- INSTRUCTIONS FOR THE TASK
Here is a block of entries. Write out its lines exactly, from the first through the one containing "def execDaa (s".

··· SOURCE MATERIAL

-- ==== Sys2Proof/Machine/Hlt.lean ====
section
/-! DEFINITION. HLT (42_engine.md R171). -/

namespace Sys2Proof.Machine

/-- `HLT`: the machine halts and IP advances past the byte (42_engine.md R170, R171, SETTLED). -/
def execHlt (s : State) : Out := .next ((s.halt .hlt).advance 1)

end Sys2Proof.Machine
end

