-- ==== Sys2Proof/Machine/Unimplemented.lean ====
section
/-! DEFINITION. The 143 UNIMPLEMENTED opcodes (30_encoding.md R80, 42_engine.md R169): one meaning each, so that one
can be mended without the others. -/

namespace Sys2Proof.Machine

def execUnimplemented26 (s : State) : Out := haltUnimplemented 0x26 s

/-- DAA on the 8086; unimplemented on the source's own word (30_encoding.md R80). -/
def execDaa (s : State) : Out := haltUnimplemented 0x27 s

def execUnimplemented2E (s : State) : Out := haltUnimplemented 0x2E s

def execUnimplemented36 (s : State) : Out := haltUnimplemented 0x36 s

def execUnimplemented3E (s : State) : Out := haltUnimplemented 0x3E s

def execUnimplemented60 (s : State) : Out := haltUnimplemented 0x60 s

def execUnimplemented61 (s : State) : Out := haltUnimplemented 0x61 s

def execUnimplemented62 (s : State) : Out := haltUnimplemented 0x62 s

def execUnimplemented63 (s : State) : Out := haltUnimplemented 0x63 s

def execUnimplemented64 (s : State) : Out := haltUnimplemented 0x64 s

def execUnimplemented65 (s : State) : Out := haltUnimplemented 0x65 s

def execUnimplemented66 (s : State) : Out := haltUnimplemented 0x66 s

def execUnimplemented67 (s : State) : Out := haltUnimplemented 0x67 s

def execUnimplemented68 (s : State) : Out := haltUnimplemented 0x68 s

def execUnimplemented69 (s : State) : Out := haltUnimplemented 0x69 s

def execUnimplemented6A (s : State) : Out := haltUnimplemented 0x6A s

def execUnimplemented6B (s : State) : Out := haltUnimplemented 0x6B s

def execUnimplemented6C (s : State) : Out := haltUnimplemented 0x6C s

def execUnimplemented6D (s : State) : Out := haltUnimplemented 0x6D s

def execUnimplemented6E (s : State) : Out := haltUnimplemented 0x6E s

def execUnimplemented6F (s : State) : Out := haltUnimplemented 0x6F s

def execUnimplemented70 (s : State) : Out := haltUnimplemented 0x70 s

def execUnimplemented71 (s : State) : Out := haltUnimplemented 0x71 s

def execUnimplemented72 (s : State) : Out := haltUnimplemented 0x72 s

def execUnimplemented73 (s : State) : Out := haltUnimplemented 0x73 s

def execUnimplemented74 (s : State) : Out := haltUnimplemented 0x74 s

def execUnimplemented75 (s : State) : Out := haltUnimplemented 0x75 s

def execUnimplemented76 (s : State) : Out := haltUnimplemented 0x76 s

def execUnimplemented77 (s : State) : Out := haltUnimplemented 0x77 s

def execUnimplemented78 (s : State) : Out := haltUnimplemented 0x78 s

def execUnimplemented79 (s : State) : Out := haltUnimplemented 0x79 s

def execUnimplemented7A (s : State) : Out := haltUnimplemented 0x7A s

def execUnimplemented7B (s : State) : Out := haltUnimplemented 0x7B s

def execUnimplemented7C (s : State) : Out := haltUnimplemented 0x7C s

def execUnimplemented7D (s : State) : Out := haltUnimplemented 0x7D s

def execUnimplemented7E (s : State) : Out := haltUnimplemented 0x7E s

def execUnimplemented7F (s : State) : Out := haltUnimplemented 0x7F s

def execUnimplemented86 (s : State) : Out := haltUnimplemented 0x86 s

def execUnimplemented87 (s : State) : Out := haltUnimplemented 0x87 s

def execUnimplemented88 (s : State) : Out := haltUnimplemented 0x88 s

def execUnimplemented89 (s : State) : Out := haltUnimplemented 0x89 s

def execUnimplemented8A (s : State) : Out := haltUnimplemented 0x8A s

def execUnimplemented8B (s : State) : Out := haltUnimplemented 0x8B s

def execUnimplemented8C (s : State) : Out := haltUnimplemented 0x8C s

def execUnimplemented8D (s : State) : Out := haltUnimplemented 0x8D s

def execUnimplemented8E (s : State) : Out := haltUnimplemented 0x8E s

def execUnimplemented90 (s : State) : Out := haltUnimplemented 0x90 s

def execUnimplemented91 (s : State) : Out := haltUnimplemented 0x91 s

def execUnimplemented92 (s : State) : Out := haltUnimplemented 0x92 s

def execUnimplemented93 (s : State) : Out := haltUnimplemented 0x93 s

def execUnimplemented94 (s : State) : Out := haltUnimplemented 0x94 s

def execUnimplemented95 (s : State) : Out := haltUnimplemented 0x95 s

def execUnimplemented96 (s : State) : Out := haltUnimplemented 0x96 s

def execUnimplemented97 (s : State) : Out := haltUnimplemented 0x97 s

def execUnimplemented98 (s : State) : Out := haltUnimplemented 0x98 s

def execUnimplemented99 (s : State) : Out := haltUnimplemented 0x99 s

def execUnimplemented9A (s : State) : Out := haltUnimplemented 0x9A s

def execUnimplemented9B (s : State) : Out := haltUnimplemented 0x9B s

def execUnimplemented9E (s : State) : Out := haltUnimplemented 0x9E s

def execUnimplemented9F (s : State) : Out := haltUnimplemented 0x9F s

def execUnimplementedA0 (s : State) : Out := haltUnimplemented 0xA0 s

def execUnimplementedA1 (s : State) : Out := haltUnimplemented 0xA1 s

def execUnimplementedA2 (s : State) : Out := haltUnimplemented 0xA2 s

def execUnimplementedA3 (s : State) : Out := haltUnimplemented 0xA3 s

def execUnimplementedA4 (s : State) : Out := haltUnimplemented 0xA4 s

def execUnimplementedA5 (s : State) : Out := haltUnimplemented 0xA5 s

def execUnimplementedA6 (s : State) : Out := haltUnimplemented 0xA6 s

def execUnimplementedA7 (s : State) : Out := haltUnimplemented 0xA7 s

def execUnimplementedAA (s : State) : Out := haltUnimplemented 0xAA s

def execUnimplementedAB (s : State) : Out := haltUnimplemented 0xAB s

def execUnimplementedAC (s : State) : Out := haltUnimplemented 0xAC s

def execUnimplementedAD (s : State) : Out := haltUnimplemented 0xAD s

def execUnimplementedAE (s : State) : Out := haltUnimplemented 0xAE s

def execUnimplementedAF (s : State) : Out := haltUnimplemented 0xAF s

def execUnimplementedB0 (s : State) : Out := haltUnimplemented 0xB0 s

def execUnimplementedB1 (s : State) : Out := haltUnimplemented 0xB1 s

def execUnimplementedB2 (s : State) : Out := haltUnimplemented 0xB2 s

def execUnimplementedB3 (s : State) : Out := haltUnimplemented 0xB3 s

def execUnimplementedB4 (s : State) : Out := haltUnimplemented 0xB4 s

def execUnimplementedB5 (s : State) : Out := haltUnimplemented 0xB5 s

def execUnimplementedB6 (s : State) : Out := haltUnimplemented 0xB6 s

def execUnimplementedB7 (s : State) : Out := haltUnimplemented 0xB7 s

def execUnimplementedB8 (s : State) : Out := haltUnimplemented 0xB8 s

def execUnimplementedB9 (s : State) : Out := haltUnimplemented 0xB9 s

def execUnimplementedBA (s : State) : Out := haltUnimplemented 0xBA s

def execUnimplementedBB (s : State) : Out := haltUnimplemented 0xBB s

def execUnimplementedBC (s : State) : Out := haltUnimplemented 0xBC s

def execUnimplementedBD (s : State) : Out := haltUnimplemented 0xBD s

def execUnimplementedBE (s : State) : Out := haltUnimplemented 0xBE s

def execUnimplementedBF (s : State) : Out := haltUnimplemented 0xBF s

def execUnimplementedC0 (s : State) : Out := haltUnimplemented 0xC0 s

def execUnimplementedC1 (s : State) : Out := haltUnimplemented 0xC1 s

def execUnimplementedC2 (s : State) : Out := haltUnimplemented 0xC2 s

def execUnimplementedC3 (s : State) : Out := haltUnimplemented 0xC3 s

def execUnimplementedC4 (s : State) : Out := haltUnimplemented 0xC4 s

def execUnimplementedC5 (s : State) : Out := haltUnimplemented 0xC5 s

def execUnimplementedC6 (s : State) : Out := haltUnimplemented 0xC6 s

def execUnimplementedC7 (s : State) : Out := haltUnimplemented 0xC7 s

def execUnimplementedC8 (s : State) : Out := haltUnimplemented 0xC8 s

def execUnimplementedC9 (s : State) : Out := haltUnimplemented 0xC9 s

def execUnimplementedCA (s : State) : Out := haltUnimplemented 0xCA s

def execUnimplementedCB (s : State) : Out := haltUnimplemented 0xCB s

def execUnimplementedCC (s : State) : Out := haltUnimplemented 0xCC s

def execUnimplementedCD (s : State) : Out := haltUnimplemented 0xCD s

def execUnimplementedCE (s : State) : Out := haltUnimplemented 0xCE s

def execUnimplementedCF (s : State) : Out := haltUnimplemented 0xCF s

def execUnimplementedD6 (s : State) : Out := haltUnimplemented 0xD6 s

def execUnimplementedD7 (s : State) : Out := haltUnimplemented 0xD7 s

def execUnimplementedD8 (s : State) : Out := haltUnimplemented 0xD8 s

def execUnimplementedD9 (s : State) : Out := haltUnimplemented 0xD9 s

def execUnimplementedDA (s : State) : Out := haltUnimplemented 0xDA s

def execUnimplementedDB (s : State) : Out := haltUnimplemented 0xDB s

def execUnimplementedDC (s : State) : Out := haltUnimplemented 0xDC s

def execUnimplementedDD (s : State) : Out := haltUnimplemented 0xDD s

def execUnimplementedDE (s : State) : Out := haltUnimplemented 0xDE s

def execUnimplementedDF (s : State) : Out := haltUnimplemented 0xDF s

def execUnimplementedE0 (s : State) : Out := haltUnimplemented 0xE0 s

def execUnimplementedE1 (s : State) : Out := haltUnimplemented 0xE1 s

def execUnimplementedE2 (s : State) : Out := haltUnimplemented 0xE2 s

def execUnimplementedE3 (s : State) : Out := haltUnimplemented 0xE3 s

def execUnimplementedE4 (s : State) : Out := haltUnimplemented 0xE4 s

def execUnimplementedE5 (s : State) : Out := haltUnimplemented 0xE5 s

def execUnimplementedE6 (s : State) : Out := haltUnimplemented 0xE6 s

def execUnimplementedE7 (s : State) : Out := haltUnimplemented 0xE7 s

def execUnimplementedE8 (s : State) : Out := haltUnimplemented 0xE8 s

def execUnimplementedE9 (s : State) : Out := haltUnimplemented 0xE9 s

def execUnimplementedEA (s : State) : Out := haltUnimplemented 0xEA s

def execUnimplementedEB (s : State) : Out := haltUnimplemented 0xEB s

def execUnimplementedEC (s : State) : Out := haltUnimplemented 0xEC s

def execUnimplementedED (s : State) : Out := haltUnimplemented 0xED s

def execUnimplementedEE (s : State) : Out := haltUnimplemented 0xEE s

def execUnimplementedEF (s : State) : Out := haltUnimplemented 0xEF s

def execUnimplementedF0 (s : State) : Out := haltUnimplemented 0xF0 s

def execUnimplementedF1 (s : State) : Out := haltUnimplemented 0xF1 s

def execUnimplementedF2 (s : State) : Out := haltUnimplemented 0xF2 s

def execUnimplementedF3 (s : State) : Out := haltUnimplemented 0xF3 s

def execUnimplementedF5 (s : State) : Out := haltUnimplemented 0xF5 s

def execUnimplementedF8 (s : State) : Out := haltUnimplemented 0xF8 s

def execUnimplementedF9 (s : State) : Out := haltUnimplemented 0xF9 s

def execUnimplementedFA (s : State) : Out := haltUnimplemented 0xFA s

def execUnimplementedFB (s : State) : Out := haltUnimplemented 0xFB s

def execUnimplementedFC (s : State) : Out := haltUnimplemented 0xFC s

def execUnimplementedFD (s : State) : Out := haltUnimplemented 0xFD s

end Sys2Proof.Machine
end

······

- REPLY TO THE TASK
-- ==== Sys2Proof/Machine/Hlt.lean ====
section
/-! DEFINITION. HLT (42_engine.md R171). -/

namespace Sys2Proof.Machine

/-- `HLT`: the machine halts and IP advances past the byte (42_engine.md R170, R171, SETTLED). -/
def execHlt (s : State) : Out := .next ((s.halt .hlt).advance 1)

end Sys2Proof.Machine
end

-- ==== Sys2Proof/Machine/Unimplemented.lean ====
section
/-! DEFINITION. The 143 UNIMPLEMENTED opcodes (30_encoding.md R80, 42_engine.md R169): one meaning each, so that one
can be mended without the others. -/

namespace Sys2Proof.Machine

def execUnimplemented26 (s : State) : Out := haltUnimplemented 0x26 s

/-- DAA on the 8086; unimplemented on the source's own word (30_encoding.md R80). -/
def execDaa (s : State) : Out := haltUnimplemented 0x27 s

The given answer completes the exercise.